Identification of a domain within human TAF(I)48, a subunit of Selectivity Factor 1, that interacts with helix 2 of TBP

• Published in: Gene Vol. 338; no. 2; pp. 177 - 186
• Main Authors: Xu, Shuping, Hori, Roderick T
• Format: Journal Article
• Language: English
• Published: Netherlands 01.09.2004
• Subjects: Amino Acid Sequence; Binding Sites - genetics; Humans; Immunoblotting; Models, Molecular; Molecular Sequence Data; Mutation; Pol1 Transcription Initiation Complex Proteins - chemistry; Pol1 Transcription Initiation Complex Proteins - genetics; Pol1 Transcription Initiation Complex Proteins - metabolism; Protein Binding; Protein Structure, Tertiary; Saccharomyces cerevisiae - genetics; TATA-Box Binding Protein - chemistry; TATA-Box Binding Protein - genetics; TATA-Box Binding Protein - metabolism; Two-Hybrid System Techniques
• ISSN: 0378-1119
• DOI: 10.1016/j.gene.2004.04.034

RNA polymerase I transcription in human cells requires Selectivity Factor 1, a multisubunit complex composed of the TATA-box-binding protein (TBP) and three TBP-associated factors (TAFs) called TAF(I)48, TAF(I)63 and TAF(I)110. Each of the Selectivity Factor 1 subunits binds directly to the other three components, but these interactions have not been characterized. This study is the initial identification and analysis of a TBP-binding domain within a Selectivity Factor 1 TAF. The interaction between human TBP and human TAF(I)48 was initially examined using the yeast two-hybrid assay, and a TBP-binding domain was identified in the carboxyl-terminus of human (h)TAF(I)48. Consistent with this result, the hTAF(I)48 carboxyl-terminus was able to bind directly to TBP in protein-protein interaction assays.
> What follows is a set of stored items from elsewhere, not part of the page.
-- ==== Sys2Proof/Laws/State.lean ====
section
/-! SUPPORT. What the basic updates of the state leave in each of its fields. -/
namespace Sys2Proof.Machine

/-! ### State.set -/

@[simp] theorem State.set_pending (s : State) (k v : Nat) : (s.set k v).pending = s.pending := rfl
@[simp] theorem State.set_ticks (s : State) (k v : Nat) : (s.set k v).ticks = s.ticks := rfl
@[simp] theorem State.set_drawn (s : State) (k v : Nat) : (s.set k v).drawn = s.drawn := rfl
@[simp] theorem State.set_out (s : State) (k v : Nat) : (s.set k v).out = s.out := rfl
theorem State.set_words (s : State) (k v : Nat) : (s.set k v).words = Words.set s.words k (BitVec.ofNat 64 v) := rfl
@[simp] theorem State.set_ctl (s : State) (k v : Nat) : (s.set k v).ctl = s.ctl := rfl
@[simp] theorem State.set_engines (s : State) (k v : Nat) : (s.set k v).engines = s.engines := rfl
@[simp] theorem State.set_boot (s : State) (k v : Nat) : (s.set k v).boot = s.boot := rfl
@[simp] theorem State.set_txeq (s : State) (k v : Nat) : (s.set k v).txeq = s.txeq := rfl
@[simp] theorem State.set_clock (s : State) (k v : Nat) : (s.set k v).clock = s.clock := rfl
@[simp] theorem State.set_ledger (s : State) (k v : Nat) : (s.set k v).ledger = s.ledger := rfl
@[simp] theorem State.set_fifos (s : State) (k v : Nat) : (s.set k v).fifos = s.fifos := rfl
@[simp] theorem State.set_ports (s : State) (k v : Nat) : (s.set k v).ports = s.ports := rfl
@[simp] theorem State.set_fwd (s : State) (k v : Nat) : (s.set k v).fwd = s.fwd := rfl
@[simp] theorem State.set_rings (s : State) (k v : Nat) : (s.set k v).rings = s.rings := rfl
@[simp] theorem State.set_buf (s : State) (k v : Nat) : (s.set k v).buf = s.buf := rfl
@[simp] theorem State.set_gates (s : State) (k v : Nat) : (s.set k v).gates = s.gates := rfl
@[simp] theorem State.set_qmon (s : State) (k v : Nat) : (s.set k v).qmon = s.qmon := rfl
@[simp] theorem State.set_red (s : State) (k v : Nat) : (s.set k v).red = s.red := rfl
@[simp] theorem State.set_cal (s : State) (k v : Nat) : (s.set k v).cal = s.cal := rfl
@[simp] theorem State.set_snap (s : State) (k v : Nat) : (s.set k v).snap = s.snap := rfl
@[simp] theorem State.set_link (s : State) (k v : Nat) : (s.set k v).link = s.link := rfl
@[simp] theorem State.set_ref (s : State) (k v : Nat) : (s.set k v).ref = s.ref := rfl
@[simp] theorem State.set_outs (s : State) (k v : Nat) : (s.set k v).outs = s.outs := rfl
@[simp] theorem State.set_ptp (s : State) (k v : Nat) : (s.set k v).ptp = s.ptp := rfl
@[simp] theorem State.set_tdc (s : State) (k v : Nat) : (s.set k v).tdc = s.tdc := rfl
@[simp] theorem State.set_perf (s : State) (k v : Nat) : (s.set k v).perf = s.perf := rfl
@[simp] theorem State.set_pair (s : State) (k v : Nat) : (s.set k v).pair = s.pair := rfl
@[simp] theorem State.set_health (s : State) (k v : Nat) : (s.set k v).health = s.health := rfl

/-! ### State.setf -/

@[simp] theorem State.setf_pending (s : State) (k lo n x : Nat) : (s.setf k lo n x).pending = s.pending := State.set_pending s _ _
@[simp] theorem State.setf_ticks (s : State) (k lo n x : Nat) : (s.setf k lo n x).ticks = s.ticks := State.set_ticks s _ _
@[simp] theorem State.setf_drawn (s : State) (k lo n x : Nat) : (s.setf k lo n x).drawn = s.drawn := State.set_drawn s _ _
@[simp] theorem State.setf_out (s : State) (k lo n x : Nat) : (s.setf k lo n x).out = s.out := State.set_out s _ _
@[simp] theorem State.setf_ctl (s : State) (k lo n x : Nat) : (s.setf k lo n x).ctl = s.ctl := State.set_ctl s _ _
@[simp] theorem State.setf_engines (s : State) (k lo n x : Nat) : (s.setf k lo n x).engines = s.engines := State.set_engines s _ _
@[simp] theorem State.setf_boot (s : State) (k lo n x : Nat) : (s.setf k lo n x).boot = s.boot := State.set_boot s _ _
@[simp] theorem State.setf_txeq (s : State) (k lo n x : Nat) : (s.setf k lo n x).txeq = s.txeq := State.set_txeq s _ _
@[simp] theorem State.setf_clock (s : State) (k lo n x : Nat) : (s.setf k lo n x).clock = s.clock := State.set_clock s _ _
@[simp] theorem State.setf_ledger (s : State) (k lo n x : Nat) : (s.setf k lo n x).ledger = s.ledger := State.set_ledger s _ _
@[simp] theorem State.setf_fifos (s : State) (k lo n x : Nat) : (s.setf k lo n x).fifos = s.fifos := State.set_fifos s _ _
@[simp] theorem State.setf_ports (s : State) (k lo n x : Nat) : (s.setf k lo n x).ports = s.ports := State.set_ports s _ _
@[simp] theorem State.setf_fwd (s : State) (k lo n x : Nat) : (s.setf k lo n x).fwd = s.fwd := State.set_fwd s _ _
@[simp] theorem State.setf_rings (s : State) (k lo n x : Nat) : (s.setf k lo n x).rings = s.rings := State.set_rings s _ _
@[simp] theorem State.setf_buf (s : State) (k lo n x : Nat) : (s.setf k lo n x).buf = s.buf := State.set_buf s _ _
@[simp] theorem State.setf_gates (s : State) (k lo n x : Nat) : (s.setf k lo n x).gates = s.gates := State.set_gates s _ _
@[simp] theorem State.setf_qmon (s : State) (k lo n x : Nat) : (s.setf k lo n x).qmon = s.qmon := State.set_qmon s _ _
@[simp] theorem State.setf_red (s : State) (k lo n x : Nat) : (s.setf k lo n x).red = s.red := State.set_red s _ _
@[simp] theorem State.setf_cal (s : State) (k lo n x : Nat) : (s.setf k lo n x).cal = s.cal := State.set_cal s _ _
@[simp] theorem State.setf_snap (s : State) (k lo n x : Nat) : (s.setf k lo n x).snap = s.snap := State.set_snap s _ _
@[simp] theorem State.setf_link (s : State) (k lo n x : Nat) : (s.setf k lo n x).link = s.link := State.set_link s _ _
@[simp] theorem State.setf_ref (s : State) (k lo n x : Nat) : (s.setf k lo n x).ref = s.ref := State.set_ref s _ _
@[simp] theorem State.setf_outs (s : State) (k lo n x : Nat) : (s.setf k lo n x).outs = s.outs := State.set_outs s _ _
@[simp] theorem State.setf_ptp (s : State) (k lo n x : Nat) : (s.setf k lo n x).ptp = s.ptp := State.set_ptp s _ _
@[simp] theorem State.setf_tdc (s : State) (k lo n x : Nat) : (s.setf k lo n x).tdc = s.tdc := State.set_tdc s _ _
@[simp] theorem State.setf_perf (s : State) (k lo n x : Nat) : (s.setf k lo n x).perf = s.perf := State.set_perf s _ _
@[simp] theorem State.setf_pair (s : State) (k lo n x : Nat) : (s.setf k lo n x).pair = s.pair := State.set_pair s _ _
@[simp] theorem State.setf_health (s : State) (k lo n x : Nat) : (s.setf k lo n x).health = s.health := State.set_health s _ _

/-! ### State.count -/

@[simp] theorem State.count_pending (s : State) (k lo n d : Nat) : (s.count k lo n d).pending = s.pending := State.set_pending s _ _
@[simp] theorem State.count_ticks (s : State) (k lo n d : Nat) : (s.count k lo n d).ticks = s.ticks := State.set_ticks s _ _
@[simp] theorem State.count_drawn (s : State) (k lo n d : Nat) : (s.count k lo n d).drawn = s.drawn := State.set_drawn s _ _
@[simp] theorem State.count_out (s : State) (k lo n d : Nat) : (s.count k lo n d).out = s.out := State.set_out s _ _
@[simp] theorem State.count_ctl (s : State) (k lo n d : Nat) : (s.count k lo n d).ctl = s.ctl := State.set_ctl s _ _
@[simp] theorem State.count_engines (s : State) (k lo n d : Nat) : (s.count k lo n d).engines = s.engines := State.set_engines s _ _
@[simp] theorem State.count_boot (s : State) (k lo n d : Nat) : (s.count k lo n d).boot = s.boot := State.set_boot s _ _
@[simp] theorem State.count_txeq (s : State) (k lo n d : Nat) : (s.count k lo n d).txeq = s.txeq := State.set_txeq s _ _
@[simp] theorem State.count_clock (s : State) (k lo n d : Nat) : (s.count k lo n d).clock = s.clock := State.set_clock s _ _
@[simp] theorem State.count_ledger (s : State) (k lo n d : Nat) : (s.count k lo n d).ledger = s.ledger := State.set_ledger s _ _
@[simp] theorem State.count_fifos (s : State) (k lo n d : Nat) : (s.count k lo n d).fifos = s.fifos := State.set_fifos s _ _
@[simp] theorem State.count_ports (s : State) (k lo n d : Nat) : (s.count k lo n d).ports = s.ports := State.set_ports s _ _
@[simp] theorem State.count_fwd (s : State) (k lo n d : Nat) : (s.count k lo n d).fwd = s.fwd := State.set_fwd s _ _
@[simp] theorem State.count_rings (s : State) (k lo n d : Nat) : (s.count k lo n d).rings = s.rings := State.set_rings s _ _
@[simp] theorem State.count_buf (s : State) (k lo n d : Nat) : (s.count k lo n d).buf = s.buf := State.set_buf s _ _
@[simp] theorem State.count_gates (s : State) (k lo n d : Nat) : (s.count k lo n d).gates = s.gates := State.set_gates s _ _
@[simp] theorem State.count_qmon (s : State) (k lo n d : Nat) : (s.count k lo n d).qmon = s.qmon := State.set_qmon s _ _
@[simp] theorem State.count_red (s : State) (k lo n d : Nat) : (s.count k lo n d).red = s.red := State.set_red s _ _
@[simp] theorem State.count_cal (s : State) (k lo n d : Nat) : (s.count k lo n d).cal = s.cal := State.set_cal s _ _
@[simp] theorem State.count_snap (s : State) (k lo n d : Nat) : (s.count k lo n d).snap = s.snap := State.set_snap s _ _
@[simp] theorem State.count_link (s : State) (k lo n d : Nat) : (s.count k lo n d).link = s.link := State.set_link s _ _
@[simp] theorem State.count_ref (s : State) (k lo n d : Nat) : (s.count k lo n d).ref = s.ref := State.set_ref s _ _
@[simp] theorem State.count_outs (s : State) (k lo n d : Nat) : (s.count k lo n d).outs = s.outs := State.set_outs s _ _
@[simp] theorem State.count_ptp (s : State) (k lo n d : Nat) : (s.count k lo n d).ptp = s.ptp := State.set_ptp s _ _
@[simp] theorem State.count_tdc (s : State) (k lo n d : Nat) : (s.count k lo n d).tdc = s.tdc := State.set_tdc s _ _
@[simp] theorem State.count_perf (s : State) (k lo n d : Nat) : (s.count k lo n d).perf = s.perf := State.set_perf s _ _
@[simp] theorem State.count_pair (s : State) (k lo n d : Nat) : (s.count k lo n d).pair = s.pair := State.set_pair s _ _
@[simp] theorem State.count_health (s : State) (k lo n d : Nat) : (s.count k lo n d).health = s.health := State.set_health s _ _

/-! ### State.wrap -/

@[simp] theorem State.wrap_pending (s : State) (k lo n d : Nat) : (s.wrap k lo n d).pending = s.pending := State.set_pending s _ _
@[simp] theorem State.wrap_ticks (s : State) (k lo n d : Nat) : (s.wrap k lo n d).ticks = s.ticks := State.set_ticks s _ _
@[simp] theorem State.wrap_drawn (s : State) (k lo n d : Nat) : (s.wrap k lo n d).drawn = s.drawn := State.set_drawn s _ _
@[simp] theorem State.wrap_out (s : State) (k lo n d : Nat) : (s.wrap k lo n d).out = s.out := State.set_out s _ _
@[simp] theorem State.wrap_ctl (s : State) (k lo n d : Nat) : (s.wrap k lo n d).ctl = s.ctl := State.set_ctl s _ _
@[simp] theorem State.wrap_engines (s : State) (k lo n d : Nat) : (s.wrap k lo n d).engines = s.engines := State.set_engines s _ _
@[simp] theorem State.wrap_boot (s : State) (k lo n d : Nat) : (s.wrap k lo n d).boot = s.boot := State.set_boot s _ _
@[simp] theorem State.wrap_txeq (s : State) (k lo n d : Nat) : (s.wrap k lo n d).txeq = s.txeq := State.set_txeq s _ _
@[simp] theorem State.wrap_clock (s : State) (k lo n d : Nat) : (s.wrap k lo n d).clock = s.clock := State.set_clock s _ _
@[simp] theorem State.wrap_ledger (s : State) (k lo n d : Nat) : (s.wrap k lo n d).ledger = s.ledger := State.set_ledger s _ _
@[simp] theorem State.wrap_fifos (s : State) (k lo n d : Nat) : (s.wrap k lo n d).fifos = s.fifos := State.set_fifos s _ _
@[simp] theorem State.wrap_ports (s : State) (k lo n d : Nat) : (s.wrap k lo n d).ports = s.ports := State.set_ports s _ _
@[simp] theorem State.wrap_fwd (s : State) (k lo n d : Nat) : (s.wrap k lo n d).fwd = s.fwd := State.set_fwd s _ _
@[simp] theorem State.wrap_rings (s : State) (k lo n d : Nat) : (s.wrap k lo n d).rings = s.rings := State.set_rings s _ _
@[simp] theorem State.wrap_buf (s : State) (k lo n d : Nat) : (s.wrap k lo n d).buf = s.buf := State.set_buf s _ _
@[simp] theorem State.wrap_gates (s : State) (k lo n d : Nat) : (s.wrap k lo n d).gates = s.gates := State.set_gates s _ _
@[simp] theorem State.wrap_qmon (s : State) (k lo n d : Nat) : (s.wrap k lo n d).qmon = s.qmon := State.set_qmon s _ _
@[simp] theorem State.wrap_red (s : State) (k lo n d : Nat) : (s.wrap k lo n d).red = s.red := State.set_red s _ _
@[simp] theorem State.wrap_cal (s : State) (k lo n d : Nat) : (s.wrap k lo n d).cal = s.cal := State.set_cal s _ _
@[simp] theorem State.wrap_snap (s : State) (k lo n d : Nat) : (s.wrap k lo n d).snap = s.snap := State.set_snap s _ _
@[simp] theorem State.wrap_link (s : State) (k lo n d : Nat) : (s.wrap k lo n d).link = s.link := State.set_link s _ _
@[simp] theorem State.wrap_ref (s : State) (k lo n d : Nat) : (s.wrap k lo n d).ref = s.ref := State.set_ref s _ _
@[simp] theorem State.wrap_outs (s : State) (k lo n d : Nat) : (s.wrap k lo n d).outs = s.outs := State.set_outs s _ _
@[simp] theorem State.wrap_ptp (s : State) (k lo n d : Nat) : (s.wrap k lo n d).ptp = s.ptp := State.set_ptp s _ _
@[simp] theorem State.wrap_tdc (s : State) (k lo n d : Nat) : (s.wrap k lo n d).tdc = s.tdc := State.set_tdc s _ _
@[simp] theorem State.wrap_perf (s : State) (k lo n d : Nat) : (s.wrap k lo n d).perf = s.perf := State.set_perf s _ _
@[simp] theorem State.wrap_pair (s : State) (k lo n d : Nat) : (s.wrap k lo n d).pair = s.pair := State.set_pair s _ _
@[simp] theorem State.wrap_health (s : State) (k lo n d : Nat) : (s.wrap k lo n d).health = s.health := State.set_health s _ _

/-! ### State.fresh -/

@[simp] theorem State.fresh_pending (s : State) : (s.fresh).pending = s.pending := rfl
@[simp] theorem State.fresh_ticks (s : State) : (s.fresh).ticks = s.ticks := rfl
@[simp] theorem State.fresh_drawn (s : State) : (s.fresh).drawn = s.drawn := rfl
@[simp] theorem State.fresh_out (s : State) : (s.fresh).out = [] := rfl
@[simp] theorem State.fresh_words (s : State) : (s.fresh).words = s.words := rfl
@[simp] theorem State.fresh_ctl (s : State) : (s.fresh).ctl = s.ctl := rfl
@[simp] theorem State.fresh_engines (s : State) : (s.fresh).engines = s.engines := rfl
@[simp] theorem State.fresh_boot (s : State) : (s.fresh).boot = s.boot := rfl
@[simp] theorem State.fresh_txeq (s : State) : (s.fresh).txeq = s.txeq := rfl
@[simp] theorem State.fresh_clock (s : State) : (s.fresh).clock = s.clock := rfl
@[simp] theorem State.fresh_ledger (s : State) : (s.fresh).ledger = s.ledger := rfl
@[simp] theorem State.fresh_fifos (s : State) : (s.fresh).fifos = s.fifos := rfl
@[simp] theorem State.fresh_ports (s : State) : (s.fresh).ports = s.ports := rfl
@[simp] theorem State.fresh_fwd (s : State) : (s.fresh).fwd = s.fwd := rfl
@[simp] theorem State.fresh_rings (s : State) : (s.fresh).rings = s.rings := rfl
@[simp] theorem State.fresh_buf (s : State) : (s.fresh).buf = s.buf := rfl
@[simp] theorem State.fresh_gates (s : State) : (s.fresh).gates = s.gates := rfl
@[simp] theorem State.fresh_qmon (s : State) : (s.fresh).qmon = s.qmon := rfl
@[simp] theorem State.fresh_red (s : State) : (s.fresh).red = s.red := rfl
@[simp] theorem State.fresh_cal (s : State) : (s.fresh).cal = s.cal := rfl
@[simp] theorem State.fresh_snap (s : State) : (s.fresh).snap = s.snap := rfl
@[simp] theorem State.fresh_link (s : State) : (s.fresh).link = s.link := rfl
@[simp] theorem State.fresh_ref (s : State) : (s.fresh).ref = s.ref := rfl
@[simp] theorem State.fresh_outs (s : State) : (s.fresh).outs = s.outs := rfl
@[simp] theorem State.fresh_ptp (s : State) : (s.fresh).ptp = s.ptp := rfl
@[simp] theorem State.fresh_tdc (s : State) : (s.fresh).tdc = s.tdc := rfl
@[simp] theorem State.fresh_perf (s : State) : (s.fresh).perf = s.perf := rfl
@[simp] theorem State.fresh_pair (s : State) : (s.fresh).pair = s.pair := rfl
@[simp] theorem State.fresh_health (s : State) : (s.fresh).health = s.health := rfl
When mutations were introduced into the hTAF(I)48 carboxyl-terminus, we identified changes in uncharged and positive residues that affect its interaction with TBP. By examining TBP mutants, residues within and adjacent to helix 2 of TBP, previously demonstrated to interact with subunits of other TBP-containing complexes [Transcription Factor IID (TFIID) and TFIIIB] were also found to diminish its affinity for the carboxyl-terminus of hTAF(I)48. The regions of hTAF(I)48 and TBP that interact are compared to those identified within other complexes containing TBP.